YOUR INSTRUCTIONS. In the listing that follows, the lines starting at the one containing "step := .aonUp, restartWait" and ending at the one containing "s.clk.watch ∧ t.cells = s.cells) ∧" are to be returned exactly, both boundary lines included, and no others.

◆ ◆ ◆ ◆ ◆

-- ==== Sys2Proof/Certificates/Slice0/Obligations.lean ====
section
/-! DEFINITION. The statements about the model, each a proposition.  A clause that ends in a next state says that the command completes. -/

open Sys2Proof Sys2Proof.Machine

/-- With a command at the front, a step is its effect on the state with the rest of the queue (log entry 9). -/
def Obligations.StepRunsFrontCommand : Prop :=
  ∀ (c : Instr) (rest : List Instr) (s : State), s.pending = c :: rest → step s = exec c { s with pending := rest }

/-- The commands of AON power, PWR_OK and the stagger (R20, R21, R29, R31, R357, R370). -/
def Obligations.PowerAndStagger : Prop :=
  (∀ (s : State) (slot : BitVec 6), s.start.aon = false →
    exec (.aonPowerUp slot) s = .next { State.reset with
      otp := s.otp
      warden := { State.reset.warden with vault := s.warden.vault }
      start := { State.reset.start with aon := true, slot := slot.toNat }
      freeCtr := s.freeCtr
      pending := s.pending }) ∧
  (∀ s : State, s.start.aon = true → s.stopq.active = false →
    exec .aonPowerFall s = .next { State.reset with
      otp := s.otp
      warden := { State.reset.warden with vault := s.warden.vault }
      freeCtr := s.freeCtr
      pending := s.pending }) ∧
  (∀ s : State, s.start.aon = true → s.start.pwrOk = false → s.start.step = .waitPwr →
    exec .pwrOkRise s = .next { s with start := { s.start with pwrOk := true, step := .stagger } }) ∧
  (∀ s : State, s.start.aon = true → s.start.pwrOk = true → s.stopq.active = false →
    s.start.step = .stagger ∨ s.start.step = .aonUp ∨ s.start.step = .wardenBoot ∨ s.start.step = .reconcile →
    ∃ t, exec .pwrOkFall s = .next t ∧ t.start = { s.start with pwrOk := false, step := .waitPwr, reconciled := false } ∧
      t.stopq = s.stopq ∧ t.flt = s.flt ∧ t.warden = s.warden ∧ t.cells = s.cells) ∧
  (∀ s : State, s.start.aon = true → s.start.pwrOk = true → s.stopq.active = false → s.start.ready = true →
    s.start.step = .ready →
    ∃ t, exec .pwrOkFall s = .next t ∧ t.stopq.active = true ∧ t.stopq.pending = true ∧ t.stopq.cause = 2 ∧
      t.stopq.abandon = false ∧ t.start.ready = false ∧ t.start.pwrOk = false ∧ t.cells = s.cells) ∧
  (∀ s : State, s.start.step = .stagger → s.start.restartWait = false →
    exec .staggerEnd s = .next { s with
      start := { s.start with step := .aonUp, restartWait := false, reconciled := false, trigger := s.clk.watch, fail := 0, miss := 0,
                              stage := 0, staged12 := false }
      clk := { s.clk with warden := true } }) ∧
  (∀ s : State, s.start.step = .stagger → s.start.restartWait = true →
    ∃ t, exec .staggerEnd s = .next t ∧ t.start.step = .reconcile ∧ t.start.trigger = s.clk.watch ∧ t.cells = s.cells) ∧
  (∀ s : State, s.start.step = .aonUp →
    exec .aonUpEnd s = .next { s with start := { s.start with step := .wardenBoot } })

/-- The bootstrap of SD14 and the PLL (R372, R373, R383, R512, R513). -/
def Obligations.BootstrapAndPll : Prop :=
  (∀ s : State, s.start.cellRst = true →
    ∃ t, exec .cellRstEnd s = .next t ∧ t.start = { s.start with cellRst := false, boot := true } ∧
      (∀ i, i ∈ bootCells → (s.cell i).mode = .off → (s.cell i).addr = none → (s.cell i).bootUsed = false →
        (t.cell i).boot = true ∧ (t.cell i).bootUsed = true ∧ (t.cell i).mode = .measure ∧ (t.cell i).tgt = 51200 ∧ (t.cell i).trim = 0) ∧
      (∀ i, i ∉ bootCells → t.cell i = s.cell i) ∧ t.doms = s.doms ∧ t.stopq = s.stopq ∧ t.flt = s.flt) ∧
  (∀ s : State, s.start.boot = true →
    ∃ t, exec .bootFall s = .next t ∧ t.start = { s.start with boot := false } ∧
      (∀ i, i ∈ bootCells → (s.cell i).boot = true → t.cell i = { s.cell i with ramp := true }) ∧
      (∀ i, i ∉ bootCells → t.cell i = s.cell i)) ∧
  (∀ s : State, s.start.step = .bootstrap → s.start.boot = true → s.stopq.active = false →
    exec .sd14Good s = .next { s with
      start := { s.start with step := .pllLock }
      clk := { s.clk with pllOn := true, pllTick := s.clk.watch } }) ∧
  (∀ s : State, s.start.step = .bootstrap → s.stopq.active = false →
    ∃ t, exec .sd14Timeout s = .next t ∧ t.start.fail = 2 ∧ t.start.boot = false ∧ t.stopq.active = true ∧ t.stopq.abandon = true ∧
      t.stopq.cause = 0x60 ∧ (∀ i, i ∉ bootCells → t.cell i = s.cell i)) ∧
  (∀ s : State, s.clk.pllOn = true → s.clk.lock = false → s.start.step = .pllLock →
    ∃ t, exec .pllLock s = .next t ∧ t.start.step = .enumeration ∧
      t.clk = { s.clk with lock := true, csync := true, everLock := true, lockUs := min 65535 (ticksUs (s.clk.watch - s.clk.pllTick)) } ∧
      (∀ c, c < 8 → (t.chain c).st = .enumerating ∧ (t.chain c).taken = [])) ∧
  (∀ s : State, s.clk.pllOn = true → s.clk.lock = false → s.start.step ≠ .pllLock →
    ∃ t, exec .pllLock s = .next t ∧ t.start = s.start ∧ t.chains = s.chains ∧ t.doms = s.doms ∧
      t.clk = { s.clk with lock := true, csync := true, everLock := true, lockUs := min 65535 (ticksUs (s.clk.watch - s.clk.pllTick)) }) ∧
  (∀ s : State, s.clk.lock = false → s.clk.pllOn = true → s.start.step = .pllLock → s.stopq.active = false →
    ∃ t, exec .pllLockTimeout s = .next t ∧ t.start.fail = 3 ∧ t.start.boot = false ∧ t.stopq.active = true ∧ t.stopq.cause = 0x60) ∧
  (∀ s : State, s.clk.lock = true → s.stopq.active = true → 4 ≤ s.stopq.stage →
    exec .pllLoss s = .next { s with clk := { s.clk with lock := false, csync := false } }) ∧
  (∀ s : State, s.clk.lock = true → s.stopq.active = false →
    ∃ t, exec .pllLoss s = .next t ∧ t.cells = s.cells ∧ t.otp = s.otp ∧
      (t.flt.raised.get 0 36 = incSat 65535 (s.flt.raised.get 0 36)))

◆ ◆ ◆ ◆ ◆

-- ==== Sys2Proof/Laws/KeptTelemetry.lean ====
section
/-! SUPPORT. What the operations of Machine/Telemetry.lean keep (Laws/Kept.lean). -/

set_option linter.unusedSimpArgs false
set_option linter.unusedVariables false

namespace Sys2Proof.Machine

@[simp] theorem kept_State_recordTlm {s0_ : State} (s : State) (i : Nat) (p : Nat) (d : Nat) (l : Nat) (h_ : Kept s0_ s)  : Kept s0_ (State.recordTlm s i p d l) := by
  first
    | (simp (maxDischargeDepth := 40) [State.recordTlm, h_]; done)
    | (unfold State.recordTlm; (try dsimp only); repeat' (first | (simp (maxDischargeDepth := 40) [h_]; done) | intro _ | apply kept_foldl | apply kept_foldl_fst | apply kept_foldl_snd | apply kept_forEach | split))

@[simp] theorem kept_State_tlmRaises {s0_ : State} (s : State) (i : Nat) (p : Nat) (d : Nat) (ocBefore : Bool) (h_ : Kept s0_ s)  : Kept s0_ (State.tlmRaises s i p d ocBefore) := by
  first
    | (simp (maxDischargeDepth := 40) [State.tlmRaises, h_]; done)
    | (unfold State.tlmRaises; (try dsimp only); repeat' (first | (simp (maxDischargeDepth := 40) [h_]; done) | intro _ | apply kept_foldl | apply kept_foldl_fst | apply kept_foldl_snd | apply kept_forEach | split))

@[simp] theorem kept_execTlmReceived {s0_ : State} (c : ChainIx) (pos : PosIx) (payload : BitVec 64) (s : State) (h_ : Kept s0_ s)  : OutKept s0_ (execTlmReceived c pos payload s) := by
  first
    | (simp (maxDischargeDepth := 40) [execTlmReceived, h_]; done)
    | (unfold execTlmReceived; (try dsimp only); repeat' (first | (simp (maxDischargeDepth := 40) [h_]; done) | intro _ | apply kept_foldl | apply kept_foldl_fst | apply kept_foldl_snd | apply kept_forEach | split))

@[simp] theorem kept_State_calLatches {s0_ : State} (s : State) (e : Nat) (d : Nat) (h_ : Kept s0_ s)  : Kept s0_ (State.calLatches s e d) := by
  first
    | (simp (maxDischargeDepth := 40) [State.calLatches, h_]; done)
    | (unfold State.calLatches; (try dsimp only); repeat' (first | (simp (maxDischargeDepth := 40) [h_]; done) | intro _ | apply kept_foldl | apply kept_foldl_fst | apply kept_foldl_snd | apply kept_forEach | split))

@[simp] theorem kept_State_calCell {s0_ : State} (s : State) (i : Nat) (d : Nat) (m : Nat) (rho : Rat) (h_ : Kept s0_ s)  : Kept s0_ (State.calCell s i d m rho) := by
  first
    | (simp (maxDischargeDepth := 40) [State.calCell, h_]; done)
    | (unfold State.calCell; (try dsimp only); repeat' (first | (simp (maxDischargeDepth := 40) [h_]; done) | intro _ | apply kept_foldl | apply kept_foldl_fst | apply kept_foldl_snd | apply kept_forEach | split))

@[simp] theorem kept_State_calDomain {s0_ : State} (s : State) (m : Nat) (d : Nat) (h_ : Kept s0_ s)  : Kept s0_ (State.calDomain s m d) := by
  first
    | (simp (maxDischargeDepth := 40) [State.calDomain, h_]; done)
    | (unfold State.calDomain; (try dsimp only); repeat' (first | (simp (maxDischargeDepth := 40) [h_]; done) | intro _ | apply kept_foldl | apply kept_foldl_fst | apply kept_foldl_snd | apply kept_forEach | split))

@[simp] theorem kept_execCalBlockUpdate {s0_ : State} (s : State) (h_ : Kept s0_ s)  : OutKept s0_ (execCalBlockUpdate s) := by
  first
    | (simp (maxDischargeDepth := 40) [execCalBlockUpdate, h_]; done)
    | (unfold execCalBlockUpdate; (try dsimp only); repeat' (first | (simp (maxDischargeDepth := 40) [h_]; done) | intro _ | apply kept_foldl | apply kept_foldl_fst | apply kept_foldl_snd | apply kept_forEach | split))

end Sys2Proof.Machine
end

◆ ◆ ◆ ◆ ◆

ANSWER SECTION.
      start := { s.start with step := .aonUp, restartWait := false, reconciled := false, trigger := s.clk.watch, fail := 0, miss := 0,
                              stage := 0, staged12 := false }
      clk := { s.clk with warden := true } }) ∧
  (∀ s : State, s.start.step = .stagger → s.start.restartWait = true →
    ∃ t, exec .staggerEnd s = .next t ∧ t.start.step = .reconcile ∧ t.start.trigger = s.clk.watch ∧ t.cells = s.cells) ∧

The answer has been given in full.